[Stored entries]
-- ==== Sys2Proof/Machine/System.lean ====
section
/-! DEFINITION. The system commands RD and RESET (43_system.md). -/

namespace Sys2Proof.Machine

/-- A read gated by FVALID: E_NOFRAME while no DecodedFrame exists (R190, 10_state.md R25). -/
def readFrame (d : Word) (r : Regs) : Effect :=
  if r.fvalid = false then raise .eNoFrame r else accept r d

/-- `RD n` (R190), every register number of 10_state.md R25; the others are refused with E_ARG. -/
def rdEffect (n : Byte) (r : Regs) : Effect :=
  match n.toNat with
  | 0x00 => accept r (r.crc.setWidth 64)
  | 0x01 => accept r (statusWord r)
  | 0x02 => accept r (r.flen.setWidth 64)
  | 0x03 => readFrame (r.hdr.setWidth 64) r
  | 0x04 => readFrame ((headerDev r.hdr).setWidth 64) r
  | 0x05 => readFrame ((headerMid r.hdr).setWidth 64) r
  | 0x06 => readFrame ((headerRsv r.hdr).setWidth 64) r
  | 0x07 => readFrame (r.chk.setWidth 64) r
  | 0x08 => readFrame (framePayload r.fbuf) r
  | 0x09 => if r.encerr then raise .eEncode r else accept r r.pbuf
  | 0x0A => accept r (r.desc.setWidth 64)
  | 0x0B => accept r r.cover
  | _ => raise .eArg r

/-- `RD n` (R190). -/
def execRd (n : Byte) (s : State) : Result := perform (rdEffect n) s

/-- `RESET` (R191): the state after hardware reset, bit for bit. -/
def resetEffect (_ : Regs) : Effect := accept Regs.reset 0#64

/-- `RESET` (R191). -/
def execReset (s : State) : Result := perform resetEffect s

end Sys2Proof.Machine
end

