-- ==== Sys2Proof/Machine/Asm.lean ====
section
/-! DEFINITION. The assembler syntax of 30_encoding.md R91: one line of text to one command word. What the
rule leaves to the reader (white space, letter case) is log entry 17. -/

namespace Sys2Proof.Machine

/-! ## Tokens and numbers -/

/-- The line up to a `;`. -/
def dropComment : List Char → List Char
  | [] => []
  | c :: cs => if c = ';' then [] else c :: dropComment cs

/-- The line's words, separated by spaces and tabs; `acc` is the word being read, reversed. -/
def splitWords (acc : List Char) : List Char → List (List Char)
  | [] => if acc = [] then [] else [acc.reverse]
  | c :: cs =>
    if c = ' ' ∨ c = '\t' then
      if acc = [] then splitWords [] cs else acc.reverse :: splitWords [] cs
    else splitWords (c :: acc) cs

/-- The value of a hexadecimal digit. -/
def hexDigit (c : Char) : Option Nat :=
  if '0' ≤ c ∧ c ≤ '9' then some (c.toNat - '0'.toNat)
  else if 'a' ≤ c ∧ c ≤ 'f' then some (c.toNat - 'a'.toNat + 10)
  else if 'A' ≤ c ∧ c ≤ 'F' then some (c.toNat - 'A'.toNat + 10)
  else none

/-- The value of a digit string in a base, continuing from `acc`. -/
def digitsFrom (base acc : Nat) : List Char → Option Nat
  | [] => some acc
  | c :: cs =>
    match hexDigit c with
    | some d => if d < base then digitsFrom base (base * acc + d) cs else none
    | none => none

/-- A number, decimal or `0x` hexadecimal. -/
def parseNat : List Char → Option Nat
  | [] => none
  | '0' :: 'x' :: c :: cs => digitsFrom 16 0 (c :: cs)
  | c :: cs => digitsFrom 10 0 (c :: cs)

/-- A number that has to be below `2^width`. -/
def parseField (width : Nat) (t : List Char) : Option (BitVec width) :=
  match parseNat t with
  | some n => if n < 2 ^ width then some (BitVec.ofNat width n) else none
  | none => none

/-- `INSERT`'s value: 64-bit hexadecimal, or a decimal integer −2^63..2^64−1 taken modulo 2^64. -/
def parseValue : List Char → Option Word
  | '-' :: cs =>
    match digitsFrom 10 0 cs with
    | some n => if cs ≠ [] ∧ n ≤ 2 ^ 63 then some (BitVec.ofInt 64 (-(n : Int))) else none
    | none => none
  | cs => parseField 64 cs

/-- `key=value` with the key given: the value's characters. -/
def keyed (key : List Char) (t : List Char) : Option (List Char) :=
  if t.take (key.length + 1) = key ++ ['='] then some (t.drop (key.length + 1)) else none

/-- A register name of `RD`, or its number. -/
def parseRegister (t : List Char) : Option Byte :=
  if t = "CRC".toList then some regCrc
  else if t = "STATUS".toList then some regStatus
  else if t = "FLEN".toList then some regFlen
  else if t = "HDR".toList then some regHdr
  else if t = "DEV".toList then some regDev
  else if t = "MID".toList then some regMid
  else if t = "RSV".toList then some regRsv
  else if t = "CHK".toList then some regChk
  else if t = "FPAY".toList then some regFpay
  else if t = "PBUF".toList then some regPbuf
  else if t = "DESC".toList then some regDesc
  else if t = "COVER".toList then some regCover
  else parseField 8 t

/-- `order=le` or `order=be`. -/
def parseOrder (t : List Char) : Option ByteOrder :=
  if t = "le".toList then some .little else if t = "be".toList then some .big else none

/-- `signed=0` or `signed=1`. -/
def parseSigned (t : List Char) : Option Bool :=
  if t = ['0'] then some false else if t = ['1'] then some true else none

/-- All the words as bytes. -/
def parseBytes : List (List Char) → Option (List Byte)
  | [] => some []
  | t :: ts =>
    match parseField 8 t, parseBytes ts with
    | some b, some bs => some (b :: bs)
    | _, _ => none

/-! ## Lines -/

/-- A command with no operand. -/
def parseBare (m : List Char) : Option Instr :=
  if m = "RESET".toList then some .reset
  else if m = "CRC_INIT".toList then some .crcInit
  else if m = "FRM_RESET".toList then some .frmReset
  else if m = "FRM_DECODE".toList then some .frmDecode
  else if m = "EXTRACT".toList then some .extract
  else if m = "ENC_BEGIN".toList then some .encBegin
  else none

/-- A command with one operand. -/
def parseUnary (m t : List Char) : Option Instr :=
  if m = "CRC_BYTE".toList then (parseField 8 t).map .crcByte
  else if m = "CRC_VERIFY".toList then (parseField 16 t).map .crcVerify
  else if m = "FRM_PUSH".toList then (parseField 8 t).map .frmPush
  else if m = "INSERT".toList then (parseValue t).map .insert
  else if m = "PLOAD".toList then (parseField 64 t).map .pload
  else if m = "RD".toList then (parseRegister t).map .rd
  else none

/-- `SETDESC start=s len=l order=o signed=g`. -/
def parseSetdesc (a b c d : List Char) : Option Instr :=
  match keyed "start".toList a, keyed "len".toList b, keyed "order".toList c, keyed "signed".toList d with
  | some s, some l, some o, some g =>
    match parseField 8 s, parseField 8 l, parseOrder o, parseSigned g with
    | some s, some l, some o, some g => some (.setdesc s l o g)
    | _, _, _, _ => none
  | _, _, _, _ => none

/-- The command of a line's words. -/
def parseWords : List (List Char) → Option Instr
  | [m] => parseBare m
  | [m, t] => parseUnary m t
  | [m, a, b, c, d] => if m = "SETDESC".toList then parseSetdesc a b c d else none
  | m :: ts =>
    if m = "PLOAD".toList ∧ ts.length = Config.payloadBytes then
      (parseBytes ts).map (fun bs => .pload (pack64le bs))
    else none
  | [] => none

/-- One line: `none` for a line that is no command, `some none` for an empty or comment line. -/
def assembleLine (line : String) : Option (Option CmdWord) :=
  match splitWords [] (dropComment line.toList) with
  | [] => some none
  | ws => (parseWords ws).map (fun i => some (encode i))

end Sys2Proof.Machine
end

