-- ==== Sys2Proof/Laws/State.lean ====
section
/-! SUPPORT. One lemma per field per update of the state, so that no proof unfolds a record update. -/

namespace Sys2Proof.Machine

/-! ## `dropFrame`: only FVALID -/

@[simp] theorem dropFrame_crc (r : Regs) : (dropFrame r).crc = r.crc := rfl
@[simp] theorem dropFrame_fbuf (r : Regs) : (dropFrame r).fbuf = r.fbuf := rfl
@[simp] theorem dropFrame_flen (r : Regs) : (dropFrame r).flen = r.flen := rfl
@[simp] theorem dropFrame_fvalid (r : Regs) : (dropFrame r).fvalid = false := rfl
@[simp] theorem dropFrame_hdr (r : Regs) : (dropFrame r).hdr = r.hdr := rfl
@[simp] theorem dropFrame_chk (r : Regs) : (dropFrame r).chk = r.chk := rfl
@[simp] theorem dropFrame_pbuf (r : Regs) : (dropFrame r).pbuf = r.pbuf := rfl
@[simp] theorem dropFrame_cover (r : Regs) : (dropFrame r).cover = r.cover := rfl
@[simp] theorem dropFrame_encerr (r : Regs) : (dropFrame r).encerr = r.encerr := rfl
@[simp] theorem dropFrame_desc (r : Regs) : (dropFrame r).desc = r.desc := rfl

/-! ## `rejectEncode`: only ENCERR -/

@[simp] theorem rejectEncode_crc (r : Regs) : (rejectEncode r).crc = r.crc := rfl
@[simp] theorem rejectEncode_fbuf (r : Regs) : (rejectEncode r).fbuf = r.fbuf := rfl
@[simp] theorem rejectEncode_flen (r : Regs) : (rejectEncode r).flen = r.flen := rfl
@[simp] theorem rejectEncode_fvalid (r : Regs) : (rejectEncode r).fvalid = r.fvalid := rfl
@[simp] theorem rejectEncode_hdr (r : Regs) : (rejectEncode r).hdr = r.hdr := rfl
@[simp] theorem rejectEncode_chk (r : Regs) : (rejectEncode r).chk = r.chk := rfl
@[simp] theorem rejectEncode_pbuf (r : Regs) : (rejectEncode r).pbuf = r.pbuf := rfl
@[simp] theorem rejectEncode_cover (r : Regs) : (rejectEncode r).cover = r.cover := rfl
@[simp] theorem rejectEncode_encerr (r : Regs) : (rejectEncode r).encerr = true := rfl
@[simp] theorem rejectEncode_desc (r : Regs) : (rejectEncode r).desc = r.desc := rfl

/-! ## The reset state -/

@[simp] theorem Regs.reset_crc : Regs.reset.crc = 0#16 := rfl
@[simp] theorem Regs.reset_fbuf : Regs.reset.fbuf = [] := rfl
@[simp] theorem Regs.reset_flen : Regs.reset.flen = 0#4 := rfl
@[simp] theorem Regs.reset_fvalid : Regs.reset.fvalid = false := rfl
@[simp] theorem Regs.reset_hdr : Regs.reset.hdr = 0#16 := rfl
@[simp] theorem Regs.reset_chk : Regs.reset.chk = 0#16 := rfl
@[simp] theorem Regs.reset_pbuf : Regs.reset.pbuf = 0#64 := rfl
@[simp] theorem Regs.reset_cover : Regs.reset.cover = 0#64 := rfl
@[simp] theorem Regs.reset_encerr : Regs.reset.encerr = false := rfl
@[simp] theorem Regs.reset_desc : Regs.reset.desc = 0#18 := rfl
@[simp] theorem State.reset_regs : State.reset.regs = Regs.reset := rfl
@[simp] theorem State.reset_inputs : State.reset.inputs = [] := rfl
@[simp] theorem State.reset_responses : State.reset.responses = [] := rfl

/-! ## Presenting a word -/

@[simp] theorem presentNext_regs (w : CmdWord) (s : State) : (presentNext w s).regs = s.regs := rfl
@[simp] theorem presentNext_inputs (w : CmdWord) (s : State) :
    (presentNext w s).inputs = .command w :: s.inputs := rfl
@[simp] theorem presentNext_responses (w : CmdWord) (s : State) :
    (presentNext w s).responses = s.responses := rfl
@[simp] theorem withFetchWord_eq (s : State) (nbits w : Nat) :
    s.withFetchWord nbits w = presentNext (tableWord nbits w) s := rfl

end Sys2Proof.Machine
end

■ **What you should do**
An exact copy of the lines above, from the one containing "ts.length = Config.payloadBytes then" down to the one containing "(dropFrame r).pbuf = r.pbuf := rfl" and including both, is the whole answer; retype it and nothing else.

■ **Answer to this problem**
    if m = "PLOAD".toList ∧ ts.length = Config.payloadBytes then
      (parseBytes ts).map (fun bs => .pload (pack64le bs))
    else none
  | [] => none

/-- One line: `none` for a line that is no command, `some none` for an empty or comment line. -/
def assembleLine (line : String) : Option (Option CmdWord) :=
  match splitWords [] (dropComment line.toList) with
  | [] => some none
  | ws => (parseWords ws).map (fun i => some (encode i))

end Sys2Proof.Machine
end

-- ==== Sys2Proof/Laws/State.lean ====
section
/-! SUPPORT. One lemma per field per update of the state, so that no proof unfolds a record update. -/

namespace Sys2Proof.Machine

/-! ## `dropFrame`: only FVALID -/

@[simp] theorem dropFrame_crc (r : Regs) : (dropFrame r).crc = r.crc := rfl
@[simp] theorem dropFrame_fbuf (r : Regs) : (dropFrame r).fbuf = r.fbuf := rfl
@[simp] theorem dropFrame_flen (r : Regs) : (dropFrame r).flen = r.flen := rfl
@[simp] theorem dropFrame_fvalid (r : Regs) : (dropFrame r).fvalid = false := rfl
@[simp] theorem dropFrame_hdr (r : Regs) : (dropFrame r).hdr = r.hdr := rfl
@[simp] theorem dropFrame_chk (r : Regs) : (dropFrame r).chk = r.chk := rfl
@[simp] theorem dropFrame_pbuf (r : Regs) : (dropFrame r).pbuf = r.pbuf := rfl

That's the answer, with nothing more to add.